A downside of feedback control in this particular case finds its origin in the time delay of the different subsystems. Especially excitation of the reverberation room results in a delayed response. Consequently, controlling the sound pressure level might lead to inaccuracies, because the influence of previous control actions cannot be observed instantly. Since the delay caused by this transient behaviour gains significance as the change in excitation increases, the feedback algorithm especially lacks efficiency when the test is started.
To bring the sound pressure level faster to the desired level, a different approach is studied. In contrast to feedback control algorithm, a feedforward control algorithm can operate efficient on a system with a delayed response.

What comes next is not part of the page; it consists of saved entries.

-- ==== Sys2Proof/Machine/Pushdown.lean ====
section
/-! DEFINITION. The pushdown block, major 0x40 (R246, R247, R252, R256, R259, R262 to R273): its commands, its steps, and
starting a command on any engine. -/

namespace Sys2Proof.Machine

/-! ## Lent handles (R265) -/

def Dev.setLent (d : Dev) (k h chan : Nat) (lent : Bool) : Dev :=
  let c := d.core k
  match Tab.get? c.handles h with
  | none => d
  | some b => if b.chan = chan then d.setCore k { c with handles := Tab.put c.handles h { b with lent := lent } } else d

/-- The event handle of a network returns to its core. -/
def Dev.returnEvent (d : Dev) (n : Network) : Dev :=
  match n.eventSink with
  | some (k, h, ch) => d.setLent k h ch false
  | none => d

def Dev.setNet (d : Dev) (q : Nat) (n : Network) : Dev := d.setQuad q { d.quad q with net := some n }

/-- The image is unloaded: bindings clear, and the followers are free (R246, R271). -/
def Dev.unload (d : Dev) (q : Nat) : Dev :=
  match (d.quad q).net with
  | none => d
  | some n =>
    let d := d.returnEvent n
    let d := n.blocks.foldl (fun (d : Dev) b => if (d.quad b).lead = some q then d.setQuad b { d.quad b with lead := none } else d) d
    d.setQuad q { d.quad q with net := none }

/-! ## The attestation record (R306) -/

def World.extend (w : World) (time : Nat) (v : Bytes) : World :=
  { w with measurement := sha512 (w.measurement ++ v ++ bytesOfNat 4 w.extensions.toNat), extensions := w.extensions + 1,
           extendedAt := time }

/-! ## Ends of commands -/

def arunHandle (a : Word) : Nat := field a 0 4

/-- A pushdown command ends: the handle that an ARUN lent returns (R265, R266). -/
def Dev.endPush (d : Dev) (clock q : Nat) (cmd : Cmd) (t wrote : Nat) (lines : List Nat) (fault : Option Nat) : Dev :=
  let d := match cmd.instr, cmd.issuer.core with
    | .arun _ _, some k =>
      match Tab.get? (d.core k).handles (arunHandle cmd.a) with
      | some b => if cmd.tile.isSome then d.setLent k (arunHandle cmd.a) b.chan false else d
      | none => d
    | _, _ => d
  d.endOp clock q 2 cmd t wrote lines fault

/-- The end of a command's accesses. What it has written stays while it waits for a page (R170); its reads, which it makes
anew, stay on their counters. -/
def Dev.concludePush (_ : Dev) (x : Ctx) (q : Nat) (cmd : Cmd) (r : Run) : Dev :=
  if r.waits then r.d.waitOp x.now q 2 cmd { r with got := 0 }
  else r.d.endPush x.now.clock q cmd r.t r.wrote r.lines r.err

/-! ## ALOAD (R246, R263) -/

/-- The blocks of a network led by `q`: the lead, and the lowest-numbered higher quads of the issuing team's region on its
die; a graph node's command takes them from the partition (log 17). -/
def Dev.netBlocks (d : Dev) (cmd : Cmd) (q n : Nat) : List Nat :=
  let region := match cmd.issuer.node, Tab.get? d.teams cmd.issuer.team with
    | none, some t => (rectIndices t.left t.top t.width t.height).map quadOfIndex
    | _, _ => (d.world cmd.issuer.world).partition.map quadOfIndex
  let mine := (sortBy (fun a b => decide (a < b)) region).filter fun b => dieOfQuad b == dieOfQuad q && decide (q < b)
  q :: mine.take (n - 1)

/-- A block that the network may take: it belongs to none, or to one that this quad leads. -/
def Dev.blockFree (d : Dev) (q b : Nat) : Bool :=
  b == q || ((d.quad b).net.isNone && ((d.quad b).lead.isNone || (d.quad b).lead == some q))

/-- Cells `c` to `c + n - 1` of an image. -/
def readCells (r : Run) (x : Ctx) (req : Req) (pinned : Bool) (base : Nat) : Nat → Nat → Run × Tab Cell
  | _, 0 => (r, [])
  | c, n + 1 =>
    let (r, bs) := Run.read r x req pinned (base + 136 * c) 136
    let (r, rest) := readCells r x req pinned base (c + 1) n
    (r, (c, parseCell bs) :: rest)

def newNetwork (cmd : Cmd) (blocks : List Nat) (h : ImageHeader) (classMap masks : Bytes) (cells : Tab Cell) (stamp : Nat) : Network :=
  { blocks := blocks, world := cmd.issuer.world, gen := cmd.issuer.gen, team := cmd.issuer.team, start := h.start,
    netId := h.netId, classHash := h.classHash, classMap := SMap.ofList classMap, masks := SMap.ofList masks, cells := cells,
    frontier := [{ state := h.start, top := none }], nodes := [], nextNode := 0, pos := 0, dead := false, depthDrop := false,
    accept := false, paused := false, spillFull := false, events := 0, cursor := 0, maskSink := none, eventSink := none,
    treeSink := none, spill := none, limit := 2 ^ 24, mode := 0, deadEvents := false, binder := none, consumed := 0,
    staged := none, stamp := stamp }

/-- What ALOAD asks of the record (R241). -/
def imageRecordOk (r : Rec) : Bool := r.format == 8 && r.rank == 1 && r.stride 0 == 1

def Run.aload (r : Run) (x : Ctx) (q : Nat) (cmd : Cmd) (rc : Rec) : Run :=
  let n := cmd.a.toNat
  let blocks := r.d.netBlocks cmd q n
  if n = 0 ∨ 256 < n ∨ !imageRecordOk rc ∨ blocks.length < n ∨ !(blocks.all fun b => r.d.blockFree q b) then r.fail 0x01 else
  let req := rc.req cmd.issuer q false
  let (r, head) := Run.read r x req rc.pinned rc.base 64
  if r.stopped then r else
  match parseImage head rc.span with
  | none => r.fail 0x01
  | some h =>
    if 512 * n < h.cells then r.fail 0x01 else
    let (r, classMap) := Run.read r x req rc.pinned (rc.base + h.classOff) 65536
    let (r, masks) := Run.read r x req rc.pinned (rc.base + h.maskOff) 8192
    let (r, cells) := readCells r x req rc.pinned (rc.base + h.cellOff) 0 h.cells
    let (r, image) := Run.read r x req rc.pinned rc.base (rc.extent 0)
    if r.stopped then r
    else if (sha512 classMap).take 16 ≠ h.classHash ∨ !imageOk h.start cells then r.fail 0x01
    else
      let w := r.d.world cmd.issuer.world
      let d := (r.d.unload q).setWorld cmd.issuer.world (w.extend x.now.ns (sha512 image))
      let d := blocks.foldl (fun (d : Dev) b => if b = q then d else d.setQuad b { d.quad b with lead := some q }) d
      { r with d := d.setNet q (newNetwork cmd blocks h classMap masks cells x.seq) }
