def Dev.setItem (d : Dev) (m : Mgmt) (w : World) : Except Nat Dev :=
  let set := fun (w : World) => Except.ok (d.setWorld m.world w)
  match m.a0 with
  | 0 =>
    let part := bitsOf (SMap.getRun d.hostMem m.a1 128)
    let moved := (part.filter fun i => !w.partition.contains i) ++ w.partition.filter fun i => !part.contains i
    if m.a2 = 0 ∧ part.all (fun i => !d.ownedByOther m.world i) ∧ moved.all d.quadFree ∧ w.reserve ≤ part.length then
      set { w with partition := part }
    else .error 12
  | 1 => if m.a2 = 0 ∧ m.a1 ≤ w.partition.length then set { w with reserve := m.a1 } else .error 12
  | 2 =>
    let slots := u16List (SMap.getRun d.hostMem m.a1 128)
    let mine := slots.take m.a2
    let free := mine.all fun s => decide (s < 1024) && ((d.keySlot s).state == .free || w.keySlots.contains s)
    if 1 ≤ m.a2 ∧ m.a2 ≤ 64 ∧ free ∧ mine.eraseDups.length = m.a2 ∧ (slots.drop m.a2).all (· == 0) then
      let d := (w.keySlots.filter fun s => !mine.contains s).foldl (fun d s => d.retireKey m.world s) d
      let d := mine.foldl (fun d s => d.setKey s { state := .assigned, world := m.world }) d
      .ok (d.setWorld m.world { w with keySlots := mine })
    else .error 12
  | 3 =>
    if m.a2 ≠ 0 then .error 12
    else if m.a1 = 2 ^ 64 - 1 then set { w with l2 := none }
    else
      let s := (m.a1 % 16, m.a1 / 2 ^ 16 % 1024)
      if m.a1 ≠ s.1 + s.2 * 2 ^ 16 ∨ !shareOk s then .error 12
      else if d.shareTaken m.world s then .error 12
      else set { w with l2 := some s }
  | 4 => if m.a1 ≤ 1 ∧ m.a2 = 0 then set { w with tenantScope := m.a1 == 1 } else .error 12
  | 5 => if m.a1 ≤ 1 ∧ m.a2 = 0 then set { w with warn := m.a1 == 1 } else .error 12
  | 6 => if m.a2 ≤ 8 then set { w with signers := keyList (SMap.getRun d.hostMem m.a1 256) m.a2 } else .error 12
  | 7 => if m.a2 = 0 ∧ m.a1 % 64 = 0 ∧ m.a1 < 2 ^ 56 then set { w with legendBase := BitVec.ofNat 64 m.a1 } else .error 12
  | 8 => if m.a2 = 0 ∧ m.a1 < 2048 then set { w with statsTid := m.a1, statsRefused := false } else .error 12
  | 9 =>
    if m.a2 = 0 ∧ m.a1 % 65536 = 0 ∧ m.a1 < 2 ^ 48 then
      .ok ({ d with stale := d.stale ++ staleLeaves m.world w }.setWorld m.world { w with ptRoot := some m.a1 })
    else .error 12
  | _ => .error 12

/-- A change to a locked item is not made, and sends the function to ERROR (R313). A share that overlaps another is refused
with an event (R167). -/
def Dev.worldSet (d : Dev) (now : Now) (m : Mgmt) : Dev × Except Nat Unit :=
  let w := d.world m.world
  if !m.unused [m.a3] then (d, .error 12)
  else if !w.live then (d, .error 2)
  else if lockedItem m.a0 && w.locked && m.world != 0 then (d.setWorld m.world { w with tdisp := .error }, .error 3)
  else match d.setItem m w with
    | .ok d =>
      (if lockedItem m.a0 then d.setWorld m.world { d.world m.world with changedAt := some now.clock } else d, .ok ())
    | .error r =>
      (if m.a0 = 3 then d.overlapEvent now m.world (some (m.a1 % 16, m.a1 / 2 ^ 16 % 1024)) else d, .error r)

def execWorldSet (n : Nat) : State → Host.Outcome State Fault Refusal :=
  run fun x d =>
    match d.mgmtEntry n 0x12 with
    | none => d
    | some (q, e) =>
      if !mgmtOk q e then d.manage x n q e fun d _ => .ok d
      else
        let (d, r) := d.worldSet x.now (parseMgmt e)
        d.manage x n q e fun d _ => r.map fun _ => d

/-! ## MAP, FREE, INGEST_MAP and RESOLVE (R302, R303, R321) -/

/-- Level of a size code, and its frames of 64 KiB. -/
def sizeLevel (code : Nat) : Option Nat := match code with | 0 => some 4 | 1 => some 3 | 2 => some 2 | _ => none

def framesOf (level pa : Nat) : List Nat := (List.range (2 ^ (pageBits level - 16))).map fun i => pa / 65536 + i

/-- Whether a leaf of another size maps part of a page. -/
def World.clash (w : World) (level va : Nat) : Bool :=
  w.leaves.any fun (key, _) =>
    let l := key / 2 ^ 40
    let lo := key % 2 ^ 40 * 2 ^ pageBits l
    l != level && decide (lo < va + 2 ^ pageBits level) && decide (va < lo + 2 ^ pageBits l)

/-- The world's code pages that lie in a page: one remapped for writing, or to other frames, leaves EXEC in the same step
(R307, log 28). -/
def World.remap (w : World) (va size : Nat) : World :=
  { w with code := w.code.map fun (c : CodePage) =>
      if va ≤ c.va.toNat ∧ c.va.toNat < va + size ∧ c.state ≠ .writable then { c with state := .writable } else c }
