-- ==== Sys2Proof/Machine/Lanes.lean ====
section
/-! DEFINITION. Lane instructions, majors 0x18 to 0x1B (R144 to R161, R62 to R65). -/

namespace Sys2Proof.Machine

/-! ## Elements of a lane (R144) -/

def elemOf (w e : Nat) (x : Lane) : Nat := x.toNat / 2 ^ (w * e) % 2 ^ w

/-- A lane from its elements, element 0 at the low end. -/
def packElems (w : Nat) : List Nat → Nat
  | [] => 0
  | x :: xs => x % 2 ^ w + 2 ^ w * packElems w xs

def laneOfElems (w : Nat) (xs : List Nat) : Lane := BitVec.ofNat 32 (packElems w xs)

def perElem1 (w : Nat) (f : Nat → Nat) (a : Lane) : Lane := laneOfElems w ((List.range (32 / w)).map fun e => f (elemOf w e a))
def perElem2 (w : Nat) (f : Nat → Nat → Nat) (a b : Lane) : Lane :=
  laneOfElems w ((List.range (32 / w)).map fun e => f (elemOf w e a) (elemOf w e b))

/-- Element width of an integer type code: i32, u32, i16 pairs, i8 quads (Table 5.6). -/
def tyWidth (ty : BitVec 4) : Nat := if ty.toNat ≤ 1 then 32 else if ty.toNat = 2 then 16 else 8
/-- u32 alone is unsigned (R149). -/
def tySigned (ty : BitVec 4) : Bool := ty != 1

def tyFmt (ty : BitVec 4) : Fmt := match ty.toNat with | 0 => f32 | 1 => bf16 | _ => f16

/-! ## Shapes -/

/-- A lane instruction: it does nothing where no lane is selected, and stalls on sources in flight (R87, R33). -/
def lanes (p : Pred) (gs vs : List Reg) (f : Core → Lane → CRes) (c : Core) : CRes :=
  if c.mask p = 0 then .done c else if gs.any c.pendingG || vs.any c.pendingV then .stall none else f c (c.mask p)

/-- A reducing instruction: it acts even where no lane is selected, except under m 0 with pn 1 (R146). -/
def reducing (p : Pred) (vs : List Reg) (f : Core → Lane → CRes) (c : Core) : CRes :=
  if p.never then .done c else if vs.any c.pendingV then .stall none else f c (c.mask p)

/-- v_d[i] := f v_a[i] v_b[i] per element. -/
def laneInt2 (p : Pred) (rd ra rb : Reg) (w : Nat) (f : Nat → Nat → Nat) : Core → CRes :=
  lanes p [] [ra, rb] fun c m => .done (c.writeV rd m fun i => perElem2 w f (c.lane ra i) (c.lane rb i))

def laneInt1 (p : Pred) (rd ra : Reg) (w : Nat) (f : Nat → Nat) : Core → CRes :=
  lanes p [] [ra] fun c m => .done (c.writeV rd m fun i => perElem1 w f (c.lane ra i))

def laneBits2 (p : Pred) (rd ra rb : Reg) (f : Lane → Lane → Lane) : Core → CRes :=
  lanes p [] [ra, rb] fun c m => .done (c.writeV rd m fun i => f (c.lane ra i) (c.lane rb i))

/-! ## Element operations (Table 9.2) -/

def eAdd (w a b : Nat) : Nat := (a + b) % 2 ^ w
def eSub (w a b : Nat) : Nat := (a + 2 ^ w - b) % 2 ^ w
def eMul (w a b : Nat) : Nat := a * b % 2 ^ w
/-- The integer an element stands for. -/
def eInt (w : Nat) (signed : Bool) (a : Nat) : Int := if signed then toSigned w a else Int.ofNat a
def eMulh (w : Nat) (signed : Bool) (a b : Nat) : Nat := wrapInt w (eInt w signed a * eInt w signed b / Int.ofNat (2 ^ w))
def eShl (w a b : Nat) : Nat := a * 2 ^ (b % w) % 2 ^ w
def eShr (w a b : Nat) : Nat := a / 2 ^ (b % w)
def eSar (w a b : Nat) : Nat := wrapInt w (toSigned w a / Int.ofNat (2 ^ (b % w)))
def eMin (w : Nat) (signed : Bool) (a b : Nat) : Nat := if eInt w signed b < eInt w signed a then b else a
def eMax (w : Nat) (signed : Bool) (a b : Nat) : Nat := if eInt w signed a < eInt w signed b then b else a
def eAbs (w a : Nat) : Nat := wrapInt w (Int.ofNat (toSigned w a).natAbs)

/-! ## Major 0x18 -/

def execVadd (p : Pred) (ty : BitVec 4) (rd ra rb : Reg) : State → Host.Outcome State Fault Refusal :=
  onRegs (laneInt2 p rd ra rb (tyWidth ty) (eAdd (tyWidth ty)))

def execVsub (p : Pred) (ty : BitVec 4) (rd ra rb : Reg) : State → Host.Outcome State Fault Refusal :=
  onRegs (laneInt2 p rd ra rb (tyWidth ty) (eSub (tyWidth ty)))

def execVmul (p : Pred) (ty : BitVec 4) (rd ra rb : Reg) : State → Host.Outcome State Fault Refusal :=
  onRegs (laneInt2 p rd ra rb (tyWidth ty) (eMul (tyWidth ty)))

def execVmulh (p : Pred) (ty : BitVec 4) (rd ra rb : Reg) : State → Host.Outcome State Fault Refusal :=
  onRegs (laneInt2 p rd ra rb (tyWidth ty) (eMulh (tyWidth ty) (tySigned ty)))

def execVand (p : Pred) (rd ra rb : Reg) : State → Host.Outcome State Fault Refusal := onRegs (laneBits2 p rd ra rb (· &&& ·))

def execVor (p : Pred) (rd ra rb : Reg) : State → Host.Outcome State Fault Refusal := onRegs (laneBits2 p rd ra rb (· ||| ·))

def execVxor (p : Pred) (rd ra rb : Reg) : State → Host.Outcome State Fault Refusal := onRegs (laneBits2 p rd ra rb (· ^^^ ·))

def execVshl (p : Pred) (ty : BitVec 4) (rd ra rb : Reg) : State → Host.Outcome State Fault Refusal :=
  onRegs (laneInt2 p rd ra rb (tyWidth ty) (eShl (tyWidth ty)))

def execVshr (p : Pred) (ty : BitVec 4) (rd ra rb : Reg) : State → Host.Outcome State Fault Refusal :=
  onRegs (laneInt2 p rd ra rb (tyWidth ty) (eShr (tyWidth ty)))

def execVsar (p : Pred) (ty : BitVec 4) (rd ra rb : Reg) : State → Host.Outcome State Fault Refusal :=
  onRegs (laneInt2 p rd ra rb (tyWidth ty) (eSar (tyWidth ty)))

def execVmin (p : Pred) (ty : BitVec 4) (rd ra rb : Reg) : State → Host.Outcome State Fault Refusal :=
  onRegs (laneInt2 p rd ra rb (tyWidth ty) (eMin (tyWidth ty) (tySigned ty)))

def execVmax (p : Pred) (ty : BitVec 4) (rd ra rb : Reg) : State → Host.Outcome State Fault Refusal :=
  onRegs (laneInt2 p rd ra rb (tyWidth ty) (eMax (tyWidth ty) (tySigned ty)))

def execVabs (p : Pred) (ty : BitVec 4) (rd ra : Reg) : State → Host.Outcome State Fault Refusal :=
  onRegs (laneInt1 p rd ra (tyWidth ty) (eAbs (tyWidth ty)))

def execVsel (p : Pred) (rd ra rb rc : Reg) : State → Host.Outcome State Fault Refusal :=
  onRegs (lanes p [] [ra, rb] fun c m =>
    .done (c.writeV rd m fun i => if (c.readM rc.toNat).getLsbD i then c.lane ra i else c.lane rb i))

def execVsplat (p : Pred) (rd ra : Reg) : State → Host.Outcome State Fault Refusal :=
  onRegs (lanes p [ra] [] fun c m => .done (c.writeV rd m fun _ => (c.readG ra).truncate 32))

def execViota (p : Pred) (rd ra : Reg) : State → Host.Outcome State Fault Refusal :=
  onRegs (lanes p [ra] [] fun c m => .done (c.writeV rd m fun i => (c.readG ra).truncate 32 + BitVec.ofNat 32 i))

def execVmov (p : Pred) (rd ra : Reg) : State → Host.Outcome State Fault Refusal :=
  onRegs (lanes p [] [ra] fun c m => .done (c.writeV rd m (c.lane ra)))

def execVclz (p : Pred) (ty : BitVec 4) (rd ra : Reg) : State → Host.Outcome State Fault Refusal :=
  onRegs (laneInt1 p rd ra (tyWidth ty) (clz (tyWidth ty)))

/-! ## Major 0x19: float (R150 to R152) -/

/-- Element results of a lane: its bits and the flags of its elements. -/
def packRes (w : Nat) (rs : List FRes) : Lane × BitVec 5 :=
  (laneOfElems w (rs.map FRes.bits), rs.foldl (fun fl r => fl ||| r.flags) 0)

def orFlags (xs : List (Nat × Lane × BitVec 5)) : BitVec 5 := xs.foldl (fun fl x => fl ||| x.2.2) 0

/-- A lane float instruction: `f` gives each active lane's bits and flags; FPSTAT takes the flags of the active lanes
(R151), and the world counts `n` operations a lane (R329). -/
def laneFloat (p : Pred) (vs : List Reg) (rd : Reg) (n : Nat) (f : Core → Nat → Lane × BitVec 5) : State → Host.Outcome State Fault Refusal :=
  onCore fun _ k d =>
    let c := d.core k
    let m := c.mask p
    let res := lanes p [] vs (fun c m =>
      let xs := (activeLanes m).map fun i => (i, f c i)
      let c := c.writeLanes rd (xs.map fun x => (x.1, x.2.1))
      .done { c with fpstat := c.fpstat ||| orFlags xs }) c
    match res with
    | .done _ => res.lift (d.count c.world 5 (n * (activeLanes m).length)) k
    | _ => res.lift d k

/-- A function unit of FP32 (R152): the result and its flags land 14 clocks later (R147). -/
def laneUnit (p : Pred) (md : BitVec 4) (rd ra : Reg) (f : FOp1) : State → Host.Outcome State Fault Refusal :=
  onCore fun _ k d =>
    let c := d.core k
    let m := c.mask p
    let res := lanes p [] [ra] (fun c m =>
      let xs := (activeLanes m).map fun i => (i, f f32 md (c.lane ra i).toNat)
      .done (c.launch (.v rd.toNat) (xs.map fun x => (x.1, BitVec.ofNat 64 x.2.bits))
        (xs.foldl (fun fl x => fl ||| x.2.flags) 0) (some 14))) c
    match res with
    | .done _ => res.lift (d.count c.world 5 (activeLanes m).length) k
    | _ => res.lift d k

def laneF2 (p : Pred) (ty md : BitVec 4) (rd ra rb : Reg) (op : FOp2) : State → Host.Outcome State Fault Refusal :=
  let f := tyFmt ty
  laneFloat p [ra, rb] rd (32 / f.w) fun c i => packRes f.w ((List.range (32 / f.w)).map fun e =>
    op f md (elemOf f.w e (c.lane ra i)) (elemOf f.w e (c.lane rb i)))

def laneF1 (p : Pred) (ty md : BitVec 4) (rd ra : Reg) (op : FOp1) : State → Host.Outcome State Fault Refusal :=
  let f := tyFmt ty
  laneFloat p [ra] rd (32 / f.w) fun c i => packRes f.w ((List.range (32 / f.w)).map fun e =>
    op f md (elemOf f.w e (c.lane ra i)))

def execVfadd (p : Pred) (ty md : BitVec 4) (rd ra rb : Reg) : State → Host.Outcome State Fault Refusal :=
  laneF2 p ty md rd ra rb fadd

def execVfsub (p : Pred) (ty md : BitVec 4) (rd ra rb : Reg) : State → Host.Outcome State Fault Refusal :=
  laneF2 p ty md rd ra rb fsub

def execVfmul (p : Pred) (ty md : BitVec 4) (rd ra rb : Reg) : State → Host.Outcome State Fault Refusal :=
  laneF2 p ty md rd ra rb fmul

def execVfma (p : Pred) (ty md : BitVec 4) (rd ra rb rc : Reg) : State → Host.Outcome State Fault Refusal :=
  let f := tyFmt ty
  laneFloat p [ra, rb, rc] rd (32 / f.w) fun c i => packRes f.w ((List.range (32 / f.w)).map fun e =>
    ffma f md (elemOf f.w e (c.lane ra i)) (elemOf f.w e (c.lane rb i)) (elemOf f.w e (c.lane rc i)))

def execVfmin (p : Pred) (ty md : BitVec 4) (rd ra rb : Reg) : State → Host.Outcome State Fault Refusal :=
  laneF2 p ty md rd ra rb (fminmax true)

def execVfmax (p : Pred) (ty md : BitVec 4) (rd ra rb : Reg) : State → Host.Outcome State Fault Refusal :=
  laneF2 p ty md rd ra rb (fminmax false)

def execVfabs (p : Pred) (ty md : BitVec 4) (rd ra : Reg) : State → Host.Outcome State Fault Refusal :=
  laneF1 p ty md rd ra fabs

The main advantage is of this approach is that by reducing the sound build-up time, energy is saved. However, identification of the system characteristics is, to an even greater extent, required for this approach. Therefore, for instance, non-linear acoustic phenomena that appear in high energy sound fields are quantified.
When the desired sound pressure level is approached, feedback control assures that the sound pressure levels remain constant. The knowledge acquired in the more thorough system identification can also be used to improve the feedback control. A stable sound pressure level throughout the test increases the reliability of the test as the chance of undertesting is minimized. What’s more, unnecessary damage is prevented as the risk of overtesting is decreased.